Entries shown:
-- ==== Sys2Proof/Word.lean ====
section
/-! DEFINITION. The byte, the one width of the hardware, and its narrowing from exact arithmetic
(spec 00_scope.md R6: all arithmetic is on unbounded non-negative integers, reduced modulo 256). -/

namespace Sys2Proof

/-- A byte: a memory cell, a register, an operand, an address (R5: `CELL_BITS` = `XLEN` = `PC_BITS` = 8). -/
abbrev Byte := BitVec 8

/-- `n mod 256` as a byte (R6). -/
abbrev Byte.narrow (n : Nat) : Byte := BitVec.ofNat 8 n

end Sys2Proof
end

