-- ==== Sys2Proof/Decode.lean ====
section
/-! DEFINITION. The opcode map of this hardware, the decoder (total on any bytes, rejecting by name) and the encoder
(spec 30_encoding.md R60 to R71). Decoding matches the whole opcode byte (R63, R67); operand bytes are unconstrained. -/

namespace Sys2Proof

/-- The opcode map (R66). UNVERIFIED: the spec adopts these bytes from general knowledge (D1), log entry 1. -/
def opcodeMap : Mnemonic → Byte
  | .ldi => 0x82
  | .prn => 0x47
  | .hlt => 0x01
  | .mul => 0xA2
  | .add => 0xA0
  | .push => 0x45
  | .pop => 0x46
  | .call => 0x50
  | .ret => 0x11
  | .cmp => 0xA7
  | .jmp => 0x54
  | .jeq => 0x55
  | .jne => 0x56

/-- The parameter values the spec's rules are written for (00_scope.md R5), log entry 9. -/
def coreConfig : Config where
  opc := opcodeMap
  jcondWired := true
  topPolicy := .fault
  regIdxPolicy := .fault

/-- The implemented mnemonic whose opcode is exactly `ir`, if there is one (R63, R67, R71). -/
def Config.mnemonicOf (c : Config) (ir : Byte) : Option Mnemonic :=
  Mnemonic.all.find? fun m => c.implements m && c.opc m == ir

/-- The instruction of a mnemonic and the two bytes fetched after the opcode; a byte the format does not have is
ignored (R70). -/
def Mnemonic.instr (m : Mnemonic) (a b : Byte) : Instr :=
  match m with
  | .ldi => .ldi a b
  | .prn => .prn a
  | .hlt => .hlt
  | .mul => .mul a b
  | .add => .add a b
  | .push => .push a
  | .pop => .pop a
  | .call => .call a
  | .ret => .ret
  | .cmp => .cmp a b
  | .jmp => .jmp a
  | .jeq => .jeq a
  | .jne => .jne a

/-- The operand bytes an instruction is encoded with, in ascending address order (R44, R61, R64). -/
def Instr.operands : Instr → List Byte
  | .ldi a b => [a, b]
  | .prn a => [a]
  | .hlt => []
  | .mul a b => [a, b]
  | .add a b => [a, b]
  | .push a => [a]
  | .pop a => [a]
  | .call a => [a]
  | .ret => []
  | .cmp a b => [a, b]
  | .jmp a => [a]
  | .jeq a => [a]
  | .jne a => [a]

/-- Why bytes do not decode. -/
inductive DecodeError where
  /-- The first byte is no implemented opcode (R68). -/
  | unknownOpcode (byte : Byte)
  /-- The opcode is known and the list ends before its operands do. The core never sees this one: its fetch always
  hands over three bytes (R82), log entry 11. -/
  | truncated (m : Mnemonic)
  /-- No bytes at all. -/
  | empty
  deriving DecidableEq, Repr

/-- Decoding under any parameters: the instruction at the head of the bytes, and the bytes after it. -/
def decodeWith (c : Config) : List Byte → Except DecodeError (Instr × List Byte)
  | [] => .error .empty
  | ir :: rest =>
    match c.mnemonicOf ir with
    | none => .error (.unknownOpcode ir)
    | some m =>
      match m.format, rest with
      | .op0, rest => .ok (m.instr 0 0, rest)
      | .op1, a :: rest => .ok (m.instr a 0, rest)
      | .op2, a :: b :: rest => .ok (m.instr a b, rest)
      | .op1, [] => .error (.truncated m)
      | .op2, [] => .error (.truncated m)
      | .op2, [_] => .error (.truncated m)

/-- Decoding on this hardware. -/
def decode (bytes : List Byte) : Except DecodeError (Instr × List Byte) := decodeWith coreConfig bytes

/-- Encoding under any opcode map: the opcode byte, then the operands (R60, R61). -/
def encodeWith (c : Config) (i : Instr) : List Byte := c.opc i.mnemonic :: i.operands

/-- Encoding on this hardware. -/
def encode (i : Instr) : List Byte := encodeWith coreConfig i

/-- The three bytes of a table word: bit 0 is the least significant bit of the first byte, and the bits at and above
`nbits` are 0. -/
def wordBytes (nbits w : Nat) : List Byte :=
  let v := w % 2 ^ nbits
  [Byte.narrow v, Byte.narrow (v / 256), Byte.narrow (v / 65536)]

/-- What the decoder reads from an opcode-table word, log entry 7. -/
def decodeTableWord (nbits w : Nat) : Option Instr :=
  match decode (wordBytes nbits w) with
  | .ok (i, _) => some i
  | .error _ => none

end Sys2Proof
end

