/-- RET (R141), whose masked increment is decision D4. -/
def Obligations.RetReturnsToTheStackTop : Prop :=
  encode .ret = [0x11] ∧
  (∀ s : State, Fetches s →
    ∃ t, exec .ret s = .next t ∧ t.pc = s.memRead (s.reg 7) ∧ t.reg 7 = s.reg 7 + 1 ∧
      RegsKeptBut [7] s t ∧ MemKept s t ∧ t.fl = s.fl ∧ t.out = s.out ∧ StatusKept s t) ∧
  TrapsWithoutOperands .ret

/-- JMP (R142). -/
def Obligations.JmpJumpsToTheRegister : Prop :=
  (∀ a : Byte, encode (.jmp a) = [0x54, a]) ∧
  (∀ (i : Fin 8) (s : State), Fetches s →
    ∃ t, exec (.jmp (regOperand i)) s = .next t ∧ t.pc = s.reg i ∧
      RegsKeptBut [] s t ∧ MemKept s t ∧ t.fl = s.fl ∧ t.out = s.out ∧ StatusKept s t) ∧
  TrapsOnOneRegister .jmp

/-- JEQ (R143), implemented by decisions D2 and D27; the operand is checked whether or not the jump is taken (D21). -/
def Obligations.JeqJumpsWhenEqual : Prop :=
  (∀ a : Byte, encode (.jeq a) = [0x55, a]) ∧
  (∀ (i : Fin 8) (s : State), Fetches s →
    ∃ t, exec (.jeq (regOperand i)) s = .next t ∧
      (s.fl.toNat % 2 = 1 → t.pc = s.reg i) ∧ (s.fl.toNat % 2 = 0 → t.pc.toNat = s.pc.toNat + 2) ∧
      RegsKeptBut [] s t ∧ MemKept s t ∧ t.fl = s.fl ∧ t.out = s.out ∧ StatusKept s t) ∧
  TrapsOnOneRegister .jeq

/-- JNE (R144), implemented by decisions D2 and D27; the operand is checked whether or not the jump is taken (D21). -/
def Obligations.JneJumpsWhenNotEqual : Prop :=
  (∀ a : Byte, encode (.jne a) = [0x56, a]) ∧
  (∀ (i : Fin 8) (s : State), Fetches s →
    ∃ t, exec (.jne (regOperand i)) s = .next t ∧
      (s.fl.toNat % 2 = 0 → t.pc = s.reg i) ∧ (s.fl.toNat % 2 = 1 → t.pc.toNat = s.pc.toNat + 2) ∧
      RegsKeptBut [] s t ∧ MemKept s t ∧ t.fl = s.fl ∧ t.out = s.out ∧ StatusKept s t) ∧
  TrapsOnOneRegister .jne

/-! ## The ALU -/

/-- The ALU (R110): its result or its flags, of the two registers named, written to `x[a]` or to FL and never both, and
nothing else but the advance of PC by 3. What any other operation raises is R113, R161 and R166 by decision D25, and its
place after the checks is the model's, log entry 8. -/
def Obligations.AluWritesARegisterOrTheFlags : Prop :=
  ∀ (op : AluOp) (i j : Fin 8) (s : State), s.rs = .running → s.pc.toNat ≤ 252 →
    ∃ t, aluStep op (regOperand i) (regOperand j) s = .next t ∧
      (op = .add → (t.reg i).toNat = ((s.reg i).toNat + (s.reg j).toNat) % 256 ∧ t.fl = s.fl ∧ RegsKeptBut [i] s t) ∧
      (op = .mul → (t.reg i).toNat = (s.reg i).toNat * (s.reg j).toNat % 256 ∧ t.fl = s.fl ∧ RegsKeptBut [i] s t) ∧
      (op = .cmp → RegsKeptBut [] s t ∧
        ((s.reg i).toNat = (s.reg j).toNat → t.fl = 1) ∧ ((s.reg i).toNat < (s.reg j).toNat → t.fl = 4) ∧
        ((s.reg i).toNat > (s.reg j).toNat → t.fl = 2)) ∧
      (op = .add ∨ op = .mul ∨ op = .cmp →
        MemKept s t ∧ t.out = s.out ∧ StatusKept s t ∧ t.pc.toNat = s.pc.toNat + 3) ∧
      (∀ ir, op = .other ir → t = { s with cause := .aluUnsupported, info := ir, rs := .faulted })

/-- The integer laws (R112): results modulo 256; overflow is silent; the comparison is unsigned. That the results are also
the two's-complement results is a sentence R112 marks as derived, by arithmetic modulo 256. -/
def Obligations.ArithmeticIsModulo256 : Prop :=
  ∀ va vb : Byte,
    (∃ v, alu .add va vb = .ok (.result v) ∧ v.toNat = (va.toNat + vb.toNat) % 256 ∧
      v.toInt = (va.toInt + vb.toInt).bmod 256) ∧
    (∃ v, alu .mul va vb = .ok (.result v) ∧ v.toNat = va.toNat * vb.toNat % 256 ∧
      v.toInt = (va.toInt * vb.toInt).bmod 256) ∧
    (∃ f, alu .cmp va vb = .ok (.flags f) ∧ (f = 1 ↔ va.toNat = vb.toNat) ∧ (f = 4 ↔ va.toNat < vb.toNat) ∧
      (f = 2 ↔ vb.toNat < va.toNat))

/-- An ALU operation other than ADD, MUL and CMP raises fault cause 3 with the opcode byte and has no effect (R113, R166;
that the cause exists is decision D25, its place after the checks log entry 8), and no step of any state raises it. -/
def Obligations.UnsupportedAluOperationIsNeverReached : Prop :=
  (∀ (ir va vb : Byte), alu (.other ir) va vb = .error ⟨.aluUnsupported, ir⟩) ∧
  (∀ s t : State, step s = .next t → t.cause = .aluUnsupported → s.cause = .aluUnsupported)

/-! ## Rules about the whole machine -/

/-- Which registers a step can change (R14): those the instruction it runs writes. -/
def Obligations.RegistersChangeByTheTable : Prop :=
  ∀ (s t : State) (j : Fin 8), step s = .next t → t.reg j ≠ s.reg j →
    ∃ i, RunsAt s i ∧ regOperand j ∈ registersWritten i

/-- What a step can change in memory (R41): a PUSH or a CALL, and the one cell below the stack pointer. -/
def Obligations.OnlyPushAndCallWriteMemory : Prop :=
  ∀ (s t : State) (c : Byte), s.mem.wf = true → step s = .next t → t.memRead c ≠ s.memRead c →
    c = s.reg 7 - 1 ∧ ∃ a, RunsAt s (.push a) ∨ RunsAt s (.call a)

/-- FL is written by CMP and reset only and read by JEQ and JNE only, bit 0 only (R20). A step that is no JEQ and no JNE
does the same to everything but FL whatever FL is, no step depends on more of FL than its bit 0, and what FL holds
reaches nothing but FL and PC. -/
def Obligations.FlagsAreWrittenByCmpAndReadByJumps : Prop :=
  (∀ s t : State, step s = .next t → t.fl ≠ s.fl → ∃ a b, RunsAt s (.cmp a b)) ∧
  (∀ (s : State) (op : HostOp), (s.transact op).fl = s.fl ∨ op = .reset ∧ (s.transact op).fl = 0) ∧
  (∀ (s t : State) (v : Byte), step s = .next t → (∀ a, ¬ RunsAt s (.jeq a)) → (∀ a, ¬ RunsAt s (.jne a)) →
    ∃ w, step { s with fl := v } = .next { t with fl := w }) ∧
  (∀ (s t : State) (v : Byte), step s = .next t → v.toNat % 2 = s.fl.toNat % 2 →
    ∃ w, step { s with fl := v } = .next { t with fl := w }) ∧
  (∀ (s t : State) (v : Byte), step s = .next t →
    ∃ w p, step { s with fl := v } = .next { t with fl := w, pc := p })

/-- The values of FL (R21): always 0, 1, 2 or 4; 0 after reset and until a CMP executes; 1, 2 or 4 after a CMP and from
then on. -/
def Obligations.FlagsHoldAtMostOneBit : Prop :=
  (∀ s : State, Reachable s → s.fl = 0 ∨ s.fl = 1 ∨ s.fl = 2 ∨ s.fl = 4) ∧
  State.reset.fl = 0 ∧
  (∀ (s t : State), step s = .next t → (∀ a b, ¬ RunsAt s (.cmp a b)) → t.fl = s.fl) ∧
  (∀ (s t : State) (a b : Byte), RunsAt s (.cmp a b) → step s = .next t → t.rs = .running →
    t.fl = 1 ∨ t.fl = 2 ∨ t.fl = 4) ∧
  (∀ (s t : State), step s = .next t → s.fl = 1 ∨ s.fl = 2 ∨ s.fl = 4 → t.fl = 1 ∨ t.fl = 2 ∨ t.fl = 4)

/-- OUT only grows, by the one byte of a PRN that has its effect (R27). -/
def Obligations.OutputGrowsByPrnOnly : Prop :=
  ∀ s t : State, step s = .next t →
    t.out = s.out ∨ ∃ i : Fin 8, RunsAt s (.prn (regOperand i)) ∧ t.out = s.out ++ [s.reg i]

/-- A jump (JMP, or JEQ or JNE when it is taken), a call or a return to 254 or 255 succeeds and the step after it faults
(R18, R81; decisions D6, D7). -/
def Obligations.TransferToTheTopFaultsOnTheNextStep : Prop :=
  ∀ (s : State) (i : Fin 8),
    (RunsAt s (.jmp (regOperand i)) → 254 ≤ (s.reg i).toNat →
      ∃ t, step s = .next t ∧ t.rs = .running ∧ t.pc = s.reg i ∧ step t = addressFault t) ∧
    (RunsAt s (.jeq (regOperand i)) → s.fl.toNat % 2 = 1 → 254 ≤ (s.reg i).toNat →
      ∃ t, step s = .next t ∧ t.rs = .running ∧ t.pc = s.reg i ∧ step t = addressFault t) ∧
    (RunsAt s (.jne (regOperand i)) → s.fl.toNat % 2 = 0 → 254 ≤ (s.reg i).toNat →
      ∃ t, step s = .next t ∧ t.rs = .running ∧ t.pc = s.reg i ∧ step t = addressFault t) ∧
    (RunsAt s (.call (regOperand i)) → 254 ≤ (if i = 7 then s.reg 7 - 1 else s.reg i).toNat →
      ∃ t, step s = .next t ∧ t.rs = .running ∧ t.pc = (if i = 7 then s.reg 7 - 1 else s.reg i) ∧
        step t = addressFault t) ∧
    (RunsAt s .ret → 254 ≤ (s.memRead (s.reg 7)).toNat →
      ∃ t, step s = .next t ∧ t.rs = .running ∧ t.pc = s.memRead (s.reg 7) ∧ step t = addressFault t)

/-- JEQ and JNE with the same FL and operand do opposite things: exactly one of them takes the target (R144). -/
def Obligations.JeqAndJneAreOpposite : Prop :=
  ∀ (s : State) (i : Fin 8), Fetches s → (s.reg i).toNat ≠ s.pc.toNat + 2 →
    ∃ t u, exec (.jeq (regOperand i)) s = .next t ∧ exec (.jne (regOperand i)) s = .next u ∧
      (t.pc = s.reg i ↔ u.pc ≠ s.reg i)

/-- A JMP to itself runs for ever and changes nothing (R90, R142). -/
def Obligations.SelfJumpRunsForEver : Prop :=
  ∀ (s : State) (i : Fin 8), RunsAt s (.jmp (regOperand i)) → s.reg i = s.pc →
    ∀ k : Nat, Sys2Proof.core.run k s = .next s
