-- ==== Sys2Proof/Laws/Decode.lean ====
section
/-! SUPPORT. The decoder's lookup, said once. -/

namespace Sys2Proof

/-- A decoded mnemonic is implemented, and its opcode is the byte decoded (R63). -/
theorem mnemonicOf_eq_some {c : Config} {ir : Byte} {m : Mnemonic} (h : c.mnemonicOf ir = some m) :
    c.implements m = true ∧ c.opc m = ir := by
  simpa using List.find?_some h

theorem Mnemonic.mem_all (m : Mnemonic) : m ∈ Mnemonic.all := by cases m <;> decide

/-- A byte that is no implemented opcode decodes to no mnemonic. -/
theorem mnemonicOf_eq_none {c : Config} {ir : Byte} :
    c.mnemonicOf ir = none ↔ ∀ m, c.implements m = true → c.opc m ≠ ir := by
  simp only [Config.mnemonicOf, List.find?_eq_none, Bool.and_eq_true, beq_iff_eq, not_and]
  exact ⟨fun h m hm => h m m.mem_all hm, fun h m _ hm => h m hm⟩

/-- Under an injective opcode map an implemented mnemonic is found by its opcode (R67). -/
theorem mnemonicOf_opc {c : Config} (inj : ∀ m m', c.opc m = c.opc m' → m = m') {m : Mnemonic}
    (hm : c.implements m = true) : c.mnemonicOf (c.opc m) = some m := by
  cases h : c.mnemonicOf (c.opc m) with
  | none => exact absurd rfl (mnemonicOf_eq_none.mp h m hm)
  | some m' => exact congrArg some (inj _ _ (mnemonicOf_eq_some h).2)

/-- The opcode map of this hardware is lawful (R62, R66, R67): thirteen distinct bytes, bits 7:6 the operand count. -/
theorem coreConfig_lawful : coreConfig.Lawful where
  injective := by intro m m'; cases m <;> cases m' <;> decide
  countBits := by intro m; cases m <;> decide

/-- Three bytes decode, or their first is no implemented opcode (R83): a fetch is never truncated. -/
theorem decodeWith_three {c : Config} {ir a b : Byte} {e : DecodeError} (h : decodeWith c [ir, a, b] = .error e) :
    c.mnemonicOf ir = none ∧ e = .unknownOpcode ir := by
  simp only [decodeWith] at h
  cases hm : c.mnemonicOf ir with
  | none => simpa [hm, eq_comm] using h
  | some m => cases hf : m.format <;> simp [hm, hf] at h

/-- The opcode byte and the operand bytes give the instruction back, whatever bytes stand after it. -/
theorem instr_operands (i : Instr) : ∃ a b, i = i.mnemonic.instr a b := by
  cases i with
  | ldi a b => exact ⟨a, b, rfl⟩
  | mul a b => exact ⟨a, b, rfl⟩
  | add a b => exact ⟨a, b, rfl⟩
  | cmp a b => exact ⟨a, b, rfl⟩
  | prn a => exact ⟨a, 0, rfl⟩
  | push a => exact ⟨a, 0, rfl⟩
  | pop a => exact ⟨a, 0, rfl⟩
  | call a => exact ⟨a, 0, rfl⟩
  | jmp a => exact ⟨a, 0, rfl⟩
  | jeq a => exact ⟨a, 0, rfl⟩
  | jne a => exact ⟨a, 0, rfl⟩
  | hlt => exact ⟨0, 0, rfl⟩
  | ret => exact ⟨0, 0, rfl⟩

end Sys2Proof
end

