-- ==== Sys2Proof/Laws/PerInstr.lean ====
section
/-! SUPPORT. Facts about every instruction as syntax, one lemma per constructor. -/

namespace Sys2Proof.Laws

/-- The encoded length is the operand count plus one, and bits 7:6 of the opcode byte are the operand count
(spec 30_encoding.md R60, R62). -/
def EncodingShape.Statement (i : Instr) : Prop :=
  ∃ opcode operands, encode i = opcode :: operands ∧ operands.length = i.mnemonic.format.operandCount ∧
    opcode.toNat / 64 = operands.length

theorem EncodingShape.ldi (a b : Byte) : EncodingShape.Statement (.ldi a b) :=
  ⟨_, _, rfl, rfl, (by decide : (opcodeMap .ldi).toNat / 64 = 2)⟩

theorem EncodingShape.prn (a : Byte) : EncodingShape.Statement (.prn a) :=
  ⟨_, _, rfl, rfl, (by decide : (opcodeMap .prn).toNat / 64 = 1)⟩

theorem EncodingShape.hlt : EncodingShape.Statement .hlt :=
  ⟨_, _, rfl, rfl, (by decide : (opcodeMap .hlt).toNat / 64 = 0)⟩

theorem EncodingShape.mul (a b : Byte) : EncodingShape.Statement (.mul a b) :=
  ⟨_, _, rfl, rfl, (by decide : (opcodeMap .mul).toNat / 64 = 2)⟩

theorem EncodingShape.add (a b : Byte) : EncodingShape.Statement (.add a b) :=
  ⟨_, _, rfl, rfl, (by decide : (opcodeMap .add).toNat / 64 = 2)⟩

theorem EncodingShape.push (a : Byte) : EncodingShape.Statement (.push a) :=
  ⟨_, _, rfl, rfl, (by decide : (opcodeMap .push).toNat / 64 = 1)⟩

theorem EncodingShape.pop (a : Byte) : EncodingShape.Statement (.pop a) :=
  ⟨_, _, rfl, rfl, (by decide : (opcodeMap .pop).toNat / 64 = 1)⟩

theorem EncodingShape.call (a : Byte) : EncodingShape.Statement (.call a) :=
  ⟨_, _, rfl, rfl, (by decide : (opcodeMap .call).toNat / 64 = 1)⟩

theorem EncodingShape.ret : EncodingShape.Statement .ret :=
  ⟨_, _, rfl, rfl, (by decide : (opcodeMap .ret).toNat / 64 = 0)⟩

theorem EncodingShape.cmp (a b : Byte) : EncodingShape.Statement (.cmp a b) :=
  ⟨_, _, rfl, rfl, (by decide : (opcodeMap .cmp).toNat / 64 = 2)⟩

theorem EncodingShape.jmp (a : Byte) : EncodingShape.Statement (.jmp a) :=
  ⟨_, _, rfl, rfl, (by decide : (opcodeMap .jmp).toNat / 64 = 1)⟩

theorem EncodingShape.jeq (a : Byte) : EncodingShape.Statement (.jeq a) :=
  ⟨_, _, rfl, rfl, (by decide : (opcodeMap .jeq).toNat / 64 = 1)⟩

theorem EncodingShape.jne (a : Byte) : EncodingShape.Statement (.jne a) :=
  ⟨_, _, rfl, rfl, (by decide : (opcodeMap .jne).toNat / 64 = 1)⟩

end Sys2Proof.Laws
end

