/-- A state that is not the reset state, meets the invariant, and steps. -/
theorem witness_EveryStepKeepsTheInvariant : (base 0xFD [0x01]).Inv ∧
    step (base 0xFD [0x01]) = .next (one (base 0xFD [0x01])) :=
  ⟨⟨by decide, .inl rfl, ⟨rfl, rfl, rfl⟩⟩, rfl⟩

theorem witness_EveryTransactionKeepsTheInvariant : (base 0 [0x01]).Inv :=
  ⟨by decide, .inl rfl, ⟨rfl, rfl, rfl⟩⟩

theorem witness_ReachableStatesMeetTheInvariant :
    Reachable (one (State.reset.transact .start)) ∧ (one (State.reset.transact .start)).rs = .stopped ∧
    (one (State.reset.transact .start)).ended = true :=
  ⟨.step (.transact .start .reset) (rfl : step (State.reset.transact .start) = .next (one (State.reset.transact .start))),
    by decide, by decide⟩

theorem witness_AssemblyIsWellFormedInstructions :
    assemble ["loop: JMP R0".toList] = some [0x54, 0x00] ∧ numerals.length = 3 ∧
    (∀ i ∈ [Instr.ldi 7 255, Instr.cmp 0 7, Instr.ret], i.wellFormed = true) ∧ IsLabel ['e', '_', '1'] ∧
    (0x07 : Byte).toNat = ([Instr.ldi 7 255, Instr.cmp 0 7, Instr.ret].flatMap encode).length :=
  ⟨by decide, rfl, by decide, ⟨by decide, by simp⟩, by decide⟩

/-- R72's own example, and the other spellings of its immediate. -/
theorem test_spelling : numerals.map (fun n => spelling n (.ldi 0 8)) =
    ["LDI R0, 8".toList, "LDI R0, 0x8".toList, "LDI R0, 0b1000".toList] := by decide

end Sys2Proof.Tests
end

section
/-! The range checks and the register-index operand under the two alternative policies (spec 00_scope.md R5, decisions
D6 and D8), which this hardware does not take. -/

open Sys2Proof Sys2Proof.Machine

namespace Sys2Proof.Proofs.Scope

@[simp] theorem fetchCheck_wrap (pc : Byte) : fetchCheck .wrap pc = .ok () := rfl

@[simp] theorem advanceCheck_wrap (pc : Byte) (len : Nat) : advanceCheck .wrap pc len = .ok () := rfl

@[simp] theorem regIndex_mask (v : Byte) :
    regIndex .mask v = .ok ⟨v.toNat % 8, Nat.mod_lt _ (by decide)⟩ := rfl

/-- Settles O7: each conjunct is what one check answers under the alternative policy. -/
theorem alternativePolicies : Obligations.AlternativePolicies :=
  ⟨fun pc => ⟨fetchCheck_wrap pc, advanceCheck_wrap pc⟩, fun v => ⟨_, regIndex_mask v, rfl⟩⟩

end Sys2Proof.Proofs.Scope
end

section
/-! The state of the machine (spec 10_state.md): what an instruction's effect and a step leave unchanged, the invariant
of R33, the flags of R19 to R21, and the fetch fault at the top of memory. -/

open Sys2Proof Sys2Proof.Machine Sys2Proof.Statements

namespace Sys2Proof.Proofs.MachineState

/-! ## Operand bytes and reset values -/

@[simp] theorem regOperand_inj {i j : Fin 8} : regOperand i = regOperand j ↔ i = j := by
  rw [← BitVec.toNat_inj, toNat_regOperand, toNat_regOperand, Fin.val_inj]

Exercise instructions:
Using the entries above, state the number of lines that include "Decoding". Add nothing else.

Result of the task:
3